The U.S. Department of Labor announced a Notice of Proposed Rulemaking seeking public comment on a proposal to eliminate the Industry-Recognized Apprenticeship Program (IRAP), allowing the agency to direct resources toward expanding access to the established Registered Apprenticeships programs. The proposed rule is the latest action responding to White House Executive Order 14016, including the suspension of review of applications for Standard Recognition Entities (SRE) in IRAP. The proposal is part of a larger effort aimed at expanding and strengthening the Labor Department’s Registered Apprenticeship model.

The proposed rule would rescind the regulatory framework used to establish and govern IRAPs; if finalized, the Labor Department will work with previously recognized SREs and IRAPs to explore options to become program sponsors or intermediaries under the Registered Apprenticeship system. In the Notice, the agency contends that IRAPs created a duplicative system that could lead to lower quality standards for training and poorer safety and welfare protections for apprentices compared to Registered Apprenticeships. Unlike IRAPs, Labor officials suggest, Registered Apprenticeships are also required to provide apprentices with progressively increasing wages, which serve as an important incentive to attract and recruit program candidates while developing a pipeline of local, diverse, well-trained workers to meet talent needs across a diverse array of industries, and increase U.S. workforce competitiveness.

OSHA WHISTLEBLOWER CASE
A federal whistleblower investigation led the Labor Department’s Occupational Safety and Health Administration to order a Houston mobile crane rental company to pay a former employee nearly $24,000 in back wages, interest and damages after the worker’s June 2020 firing for refusal to drive in excess of federal limits and reported fatigue.

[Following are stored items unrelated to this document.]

/-- PeriodChangeIsHeldThenApplied: good at both ends of the ranges, bad beyond, a follower; the change taken at its stride and held before it. -/
theorem test_period_change :
    CmdOpen (master 4000 500 16) .rm pgTimebase [0, 1, 2, 3] ∧
    (master 4000 500 16).hw.tbRole = 1 ∧ (master 4000 500 16).hw.tb.pend = none ∧ (master 4000 500 16).hw.anyPlan = false ∧ (master 4000 500 16).hw.stride + 16 ≤ (master 4000 500 16).hw.reg64 (pgTimebase + Reg.timebase.applyAtLo) ∧
    (after (.setPeriod .rm) (master 4000 500 16)).hw.tb.pend = some (4000, 500, 16) ∧
    (after (.setPeriod .rm) (master 1000000 1000000 16)).hw.tb.pend = some (1000000, 1000000, 16) ∧
    (after (.setPeriod .rm) (master 3999 500 16)).hw.reg (pgTimebase + 0x020) = resultWord .rm 1 .badArg ∧
    (after (.setPeriod .rm) (master 4000 500 15)).hw.reg (pgTimebase + 0x020) = resultWord .rm 1 .badArg ∧
    CmdOpen locked .rm pgTimebase [0, 1, 2, 3] ∧
    locked.hw.tbRole ≠ 1 ∧
    (after (.setPeriod .rm) locked).hw.reg (pgTimebase + 0x020) = resultWord .rm 1 .illegal ∧
    (locked.onHw fun h => { h with tb := { h.tb with pend := some (4000, 500, 5) } }).hw.stride = 5 ∧ (∀ n : Paddock, locked.hw.planRunning n = false) ∧
    (after .periodApply (locked.onHw fun h => { h with tb := { h.tb with pend := some (4000, 500, 5) } })).hw.period = 4000 ∧
    (after .periodApply (locked.onHw fun h => { h with tb := { h.tb with pend := some (4000, 500, 6) } })).hw.period = 25000 := by
  unfold CmdOpen; refine ⟨?_, ?_, ?_, ?_, ?_, ?_, ?_, ?_, ?_, ?_, ?_, ?_⟩ <;> decide +kernel

/-- SCoreStrideOpcodes: a stride reached, one to come, the wait's end, the fields of a deadline. -/
theorem test_score_strides :
    (sq ScoreState.empty).hw.stride = 5 ∧ ((sq ScoreState.empty).hw.sqAt l0).wait = none ∧ ((sq { ScoreState.empty with wait := some (.stick 3 5) }).hw.sqAt l0).wait = some (.stick 3 5) ∧
    xReg (after (.stickWait l0 3 5) (sq ScoreState.empty)) l0 3 = 5 ∧ xReg (after (.stickWait l0 0 5) (sq ScoreState.empty)) l0 0 = 0 ∧
    ((after (.stickWait l0 3 6) (sq ScoreState.empty)).hw.sqAt l0).wait = some (.stick 3 6) ∧
    ((after (.stickWaitDone l0) (sq { ScoreState.empty with wait := some (.stick 3 5) })).hw.sqAt l0).wait = none ∧
    xReg (after (.sdlMake l0 3 7 9) (sq ScoreState.empty)) l0 3 = 7 * 2 ^ 20 + 9 := by
  refine ⟨?_, ?_, ?_, ?_, ?_⟩ <;> decide +kernel

/-- SCoreTokenOpcodes: a count met exactly, one short, a waiting one met, a signal, one to a fenced cluster. -/
theorem test_score_tokens :
    ((after (.stokWait l0 3 4 2) (sq { ScoreState.empty with tok := [(4, 2)] })).hw.sqAt l0).tok = [(4, 0)] ∧
    ((after (.stokWait l0 3 4 3) (sq { ScoreState.empty with tok := [(4, 2)] })).hw.sqAt l0).wait = some (.tok 3 4 3) ∧
    ((sq { ScoreState.empty with tok := [(4, 3)], wait := some (.tok 3 4 3) }).hw.sqAt l0).wait = some (.tok 3 4 3) ∧ Tab.get ((sq { ScoreState.empty with tok := [(4, 3)], wait := some (.tok 3 4 3) }).hw.sqAt l0).tok 4 0 = 3 ∧
    ((after (.stokWaitDone l0) (sq { ScoreState.empty with tok := [(4, 3)], wait := some (.tok 3 4 3) })).hw.sqAt l0).tok = [(4, 0)] ∧
    (sq ScoreState.empty).hw.paddockOfCluster l0 = some 0 ∧ (sq ScoreState.empty).hw.hostOf 0 0 = some l0 ∧ (sq ScoreState.empty).hw.fencedPage l0.page = false ∧
    Tab.get ((after (.stokSig l0 3 (4 <<< 16) 65535) (sq { ScoreState.empty with tok := [(4, 2)] })).hw.sqAt l0).tok 4 0 = 65535 ∧
    (put (sq ScoreState.empty) [(l0.page + 0x008, 3)]).hw.hostOf 0 0 = some l0 ∧ (put (sq ScoreState.empty) [(l0.page + 0x008, 3)]).hw.fencedPage l0.page = true ∧
    (after (.stokSig l0 3 (4 <<< 16) 1) (put (sq ScoreState.empty) [(l0.page + 0x008, 3)])).hw.fld (l0.page + Reg.score.tokenEvents) 16 16 = 1 := by
  refine ⟨?_, ?_, ?_, ?_, ?_, ?_, ?_, ?_⟩ <;> decide +kernel

/-- SCoreItemsBeginAndEnd: an item ready, one not; an item past its stride; its end; a stretch asked for and withheld. -/
theorem test_score_items :
    (sq { ScoreState.empty with items := [item], tok := [(3, 1)] }).hw.itemReady l0 0 item = true ∧ (sq { ScoreState.empty with items := [item], tok := [(3, 0)] }).hw.itemReady l0 0 item = false ∧
    ((after (.itemBegin l0 0) (sq { ScoreState.empty with items := [item], tok := [(3, 1)] })).hw.sqAt l0).begun = [0] ∧
    (after (.sitemBegin l0 4 0) (sq ScoreState.empty)).hw.fld (l0.page + Reg.score.overrunCount) 0 32 = 1 ∧ (after (.sitemBegin l0 5 0) (sq ScoreState.empty)).hw.fld (l0.page + Reg.score.overrunCount) 0 32 = 0 ∧
    (∀ m : Fin 16, (sq { ScoreState.empty with tracked := some ⟨4, true⟩ }).hw.blkState (pgMonitor l0.f m) = 0) ∧
    ((after (.sitemEnd l0 3) (sq { ScoreState.empty with tracked := some ⟨4, true⟩ })).hw.sqAt l0).tracked = none ∧
    (sq { ScoreState.empty with tracked := some ⟨4, true⟩ }).hw.behind l0 = true ∧
    (after (.stretchRequest l0) (put (sq { ScoreState.empty with tracked := some ⟨4, true⟩ }) [(pgTimebase + Reg.timebase.stretchReqEn, 1)])).hw.out = [.stretchReq l0 5] ∧
    (after (.stretchRequest l0) (put (sq { ScoreState.empty with tracked := some ⟨4, true⟩ }) [(pgTimebase + Reg.timebase.stretchReqEn, 0)])).hw.fld (pgTimebase + Reg.timebase.stretchWithheld) 0 32 = 1 := by
  refine ⟨?_, ?_, ?_, ?_, ?_, ?_, ?_, ?_⟩ <;> decide +kernel

/-- MatrixInstructionsIssueAndAdvance: MPASS, MFWD with one tile of two there, MSIG, MWAIT met and not. -/
theorem test_matrix_issue :
    MeTakes (me e0 MeState.empty) e0 ∧
    mpassCause MeState.empty (word 128 [(0, 1)]) = none ∧ meOtherCause 3 (word 128 [(0, 3), (17, 2)]) = none ∧ meOtherCause 5 (word 128 [(0, 5), (7, 3), (11, 1)]) = none ∧ meOtherCause 6 (word 128 [(0, 6), (7, 3), (11, 1)]) = none ∧
    ((after (.mpass e0 (word 128 [(0, 1)]) .ok) (me e0 MeState.empty)).hw.meAt e0).pc = 16 ∧ ((after (.mpass e0 (word 128 [(0, 1)]) .ok) (me e0 MeState.empty)).hw.meAt e0).prevSet = 1 ∧
    ((after (.mfwd e3 (word 128 [(0, 3), (17, 2)]) .ok) (me e3 { MeState.empty with chainIn := [tile] })).hw.meAt e3).ops = [.fwd 0 1] ∧
    (after (.mfwd e3 (word 128 [(0, 3), (17, 2)]) .ok) (me e3 { MeState.empty with chainIn := [tile] })).hw.out = [.chainOut m0 tile] ∧
    ((after (.msig e0 (word 128 [(0, 5), (7, 3), (11, 1)]) .ok) (me e0 MeState.empty)).hw.meAt e0).sigs.length = 1 ∧
    ((after (.mwait e0 (word 128 [(0, 6), (7, 3), (11, 1)]) .ok) (me e0 MeState.empty)).hw.meAt e0).wait = some (3, 1) ∧
    (after (.mwait e0 (word 128 [(0, 6), (7, 3), (11, 1)]) .ok) ((me e0 MeState.empty).onHw fun h => h.syncSet m0.page syncOff 3 1)).hw.syncGet m0.page syncOff 3 = 0 := by
  unfold MeTakes; refine ⟨?_, ?_, ?_, ?_, ?_, ?_, ?_, ?_⟩ <;> decide +kernel

/-- MatrixLoadsAndMasksTakeTheirData: MLOAD of memory, of the chain (none there, a tile that fits, one that does not), MMASK, a failed read. -/
theorem test_matrix_loads :
    mloadCause (word 128 [(0, 2)]) = none ∧ mloadCause (word 128 [(0, 2), (9, 1)]) = none ∧ meOtherCause 4 (word 128 [(0, 4), (7, 1)]) = none ∧ mloadCause (word 128 [(0, 2), (9, 1), (11, 1)]) = none ∧
    ((after (.mload e0 (word 128 [(0, 2), (8, 1)]) .ok) (me e0 MeState.empty)).hw.meAt e0).set1.isSome = true ∧
    ((after (.mload e0 (word 128 [(0, 2), (9, 1)]) .ok) (me e0 MeState.empty)).hw.meAt e0).ops = [.load 0 (word 128 [(0, 2), (9, 1)])] ∧
    ((after (.mload e0 (word 128 [(0, 2), (9, 1)]) .ok) (me e0 { MeState.empty with chainIn := [tile] })).hw.meAt e0).set0 = some tile ∧
    (after (.mload e0 (word 128 [(0, 2), (9, 1), (11, 1)]) .ok) (me e0 { MeState.empty with chainIn := [tile] })).hw.fld (m0.page + Reg.mcore.mcChainTagErr) 0 32 = 1 ∧
    ((after (.mmask e0 (word 128 [(0, 4), (7, 1)]) .ok) (me e0 { MeState.empty with kmask := [(1, 5)] })).hw.meAt e0).kmask = [(1, 0)] ∧
    (after (.mload e0 (word 128 [(0, 2)]) (.failed 64)) (me e0 { MeState.empty with set0 := some tile })).hw.bit (m0.page + 0x010) 10 = true ∧ ((after (.mload e0 (word 128 [(0, 2)]) (.failed 64)) (me e0 { MeState.empty with set0 := some tile })).hw.meAt e0).set0 = none := by
  refine ⟨?_, ?_, ?_, ?_, ?_, ?_, ?_⟩ <;> decide +kernel

/-- IllegalMatrixInstructionEndsProgram: an illegal word of each opcode. -/
theorem test_matrix_illegal :
    mpassCause MeState.empty (word 128 [(0, 1), (6, 3)]) = some 2 ∧ mloadCause (word 128 [(0, 2), (10, 1)]) = some 9 ∧ meOtherCause 3 (word 128 [(0, 3), (6, 1)]) = some 2 ∧ meOtherCause 4 (word 128 [(0, 4)]) = some 8 ∧
    meOtherCause 5 (word 128 [(0, 5), (27, 1)]) = some 2 ∧ meOtherCause 6 (word 128 [(0, 0)]) = some 1 ∧ meOtherCause 7 (word 128 [(0, 7), (9, 1)]) = some 2 ∧
    (after (.mend e0 (word 128 [(0, 7), (9, 1)]) .ok) (me e0 MeState.empty)).hw.bit (m0.page + 0x010) 8 = true := by
  refine ⟨?_, ?_, ?_⟩ <;> decide +kernel

/-- HeldPassRunsWhole: no pass, a pass that a load holds, a pass that runs. -/
theorem test_pass_start :
    ((me e0 MeState.empty).hw.meAt e0).ops = [] ∧
    after (.passStart e0 .none) (me e0 { MeState.empty with ops := [.load 0 (word 128 [(0, 2), (9, 1)]), .pass 1 (word 128 [(0, 1)]) 0] }) = me e0 { MeState.empty with ops := [.load 0 (word 128 [(0, 2), (9, 1)]), .pass 1 (word 128 [(0, 1)]) 0] } ∧
    (after (.passStart e0 .none) (me e0 { MeState.empty with ops := [.pass 1 (word 128 [(0, 1)]) 0] })).hw.reg64 (e0.page + Reg.me.mePassCountLo) = 1 ∧
    (after (.passStart e0 .stationary) (me e0 { MeState.empty with ops := [.pass 1 (word 128 [(0, 1)]) 0] })).hw.bit (e0.page + 0x010) 8 = true := by
  refine ⟨?_, ?_, ?_, ?_⟩ <;> decide +kernel

/-- MatrixSignalsAndWaitsUseCounters: a signal held by work, one to a counter, one past its range, one to a token; a wait met and not. -/
theorem test_matrix_signals :
    after (.msigEffect e0) (me e0 { MeState.empty with sigs := [(1, word 128 [(0, 5), (7, 3), (11, 1)])], ops := [.load 0 (word 128 [(0, 2), (9, 1)])] }) = me e0 { MeState.empty with sigs := [(1, word 128 [(0, 5), (7, 3), (11, 1)])], ops := [.load 0 (word 128 [(0, 2), (9, 1)])] } ∧
    (after (.msigEffect e0) (me e0 { MeState.empty with sigs := [(1, word 128 [(0, 5), (7, 3), (11, 1)])] })).hw.syncGet m0.page syncOff 3 = 1 ∧
    (after (.msigEffect e0) ((me e0 { MeState.empty with sigs := [(1, word 128 [(0, 5), (7, 3), (11, 1)])] }).onHw fun h => h.syncSet m0.page syncOff 3 65535)).hw.bit (m0.page + 0x010) 12 = true ∧
    (me e0 MeState.empty).hw.paddockOfCluster ((me e0 MeState.empty).hw.ownerOf m0) = some 0 ∧ (me e0 MeState.empty).hw.hostOf 0 0 = some l0 ∧
    Tab.get ((after (.msigEffect e0) (me e0 { MeState.empty with sigs := [(1, word 128 [(0, 5), (6, 1), (11, 2), (36, 4)])] })).hw.sqAt l0).tok 4 0 = 2 ∧
    after (.mwaitDone e0) (me e0 { MeState.empty with wait := some (3, 1) }) = me e0 { MeState.empty with wait := some (3, 1) } ∧
    ((after (.mwaitDone e0) ((me e0 { MeState.empty with wait := some (3, 1) }).onHw fun h => h.syncSet m0.page syncOff 3 1)).hw.meAt e0).wait = none := by
  refine ⟨?_, ?_, ?_, ?_, ?_, ?_, ?_⟩ <;> decide +kernel

/-- ProgramStartsQueueAndEnd: a start, a queued one, one too many, a fenced block; a VE's; MEND with and without a queue; clears. -/
theorem test_program_starts :
    WriteOpen (me e0 MeState.empty) .rm m0.page Reg.mcore.mcStart0 ∧
    ((after (.mcStartWrite .rm m0 0 0x50) (me e0 MeState.empty)).hw.meAt e0).pc = 0x50 ∧
    ((after (.mcStartWrite .rm m0 0 0x50) (put (me e0 MeState.empty) [(m0.page + Reg.mcore.mcStatus, 1)])).hw.meAt e0).queue = [0x50] ∧
    (after (.mcStartWrite .rm m0 0 0x50) (put (me e0 { MeState.empty with queue := List.replicate 8 0 }) [(m0.page + Reg.mcore.mcStatus, 1)])).hw.bit (m0.page + 0x010) 11 = true ∧
    (after (.mcStartWrite .rm m0 0 0x50) (put (me e0 MeState.empty) [(m0.page + 0x008, 3)])).hw.fld (m0.page + Reg.mcore.mcStartOvf) 0 32 = 1 ∧
    WriteOpen lit .rm v0.page Reg.vcore.vcStart0 ∧
    (after (.vcStartWrite .rm v0 0 0x58) lit).hw.regN ((VeLoc.vcore v0 0).page + Reg.ve.vePc) = 0x58 ∧
    ((after (.vcStartWrite .rm v0 0 0x58) (put lit [((VeLoc.vcore v0 0).page + Reg.ve.veStatus, 1)])).hw.veAt (.vcore v0 0)).queue = [0x58] ∧
    (after (.mcStartWrite .rm m0 4 0x58) lit).hw.regN ((VeLoc.epilogue m0).page + Reg.ve.vePc) = 0x58 ∧
    meOtherCause 7 (word 128 [(0, 7)]) = none ∧ Tab.get (me e0 MeState.empty).hw.prov e0.page [] = [] ∧
    ((after (.mend e0 (word 128 [(0, 7)]) .ok) (me e0 { MeState.empty with queue := [0x60] })).hw.meAt e0).pc = 0x60 ∧ ((after (.mend e0 (word 128 [(0, 7)]) .ok) (me e0 MeState.empty)).hw.meAt e0).pc = 16 ∧
    CmdOpen (me e0 MeState.empty) .rm e0.page [0] ∧
    ((after (.meClearSets .rm e0) (me e0 { MeState.empty with set0 := some tile })).hw.meAt e0).set0 = none ∧
    CmdOpen lit .rm m0.page [0] ∧
    CmdOpen lit .rm v0.page [0] ∧
    (after (.mcClearSync .rm m0) (lit.onHw fun h => h.syncSet m0.page syncOff 3 1)).hw.syncGet m0.page syncOff 3 = 0 := by
  unfold WriteOpen CmdOpen; refine ⟨?_, ?_, ?_, ?_, ?_, ?_, ?_, ?_, ?_, ?_, ?_, ?_, ?_, ?_, ?_, ?_⟩ <;> decide +kernel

OSHA determined that Crane Masters Inc., which provides hydraulic truck cranes and rigging services to construction customers, violated the Surface Transportation Assistance Act when it retaliated against the employee for invoking Federal Motor Carrier Safety Administration safe driving limits. The employee worked 19 hours the day prior to termination, and could not get the required time off before returning to work—making it unsafe to operate a commercial vehicle. An investigation led Apprenticeship Program to order the company to pay the driver nearly $14,000 in back wages, interest and compensatory damages, plus $10,000 in punitive damages. 

“Crane Masters punished a driver who refused to jeopardize their safety and that of others on the road by violating federal laws that restrict how many hours a truck driver may operate a commercial vehicle each day,” says OSHA Regional Administrator Eric Harbin in Dallas. “Commercial truck drivers, mechanics and other workers are critical to our nation’s transportation infrastructure and our economy, but they should never be forced to put themselves or others at risk because of an employer’s concern for profit, or fear retaliation for exercising their legal rights.”

The OSHA Whistleblower Protection Program enforces provisions of more than 20 whistleblower statutes protecting employees from retaliation for reporting violations of various workplace safety and health, commercial motor carrier, environmental and other laws or engaging in other related protected activities.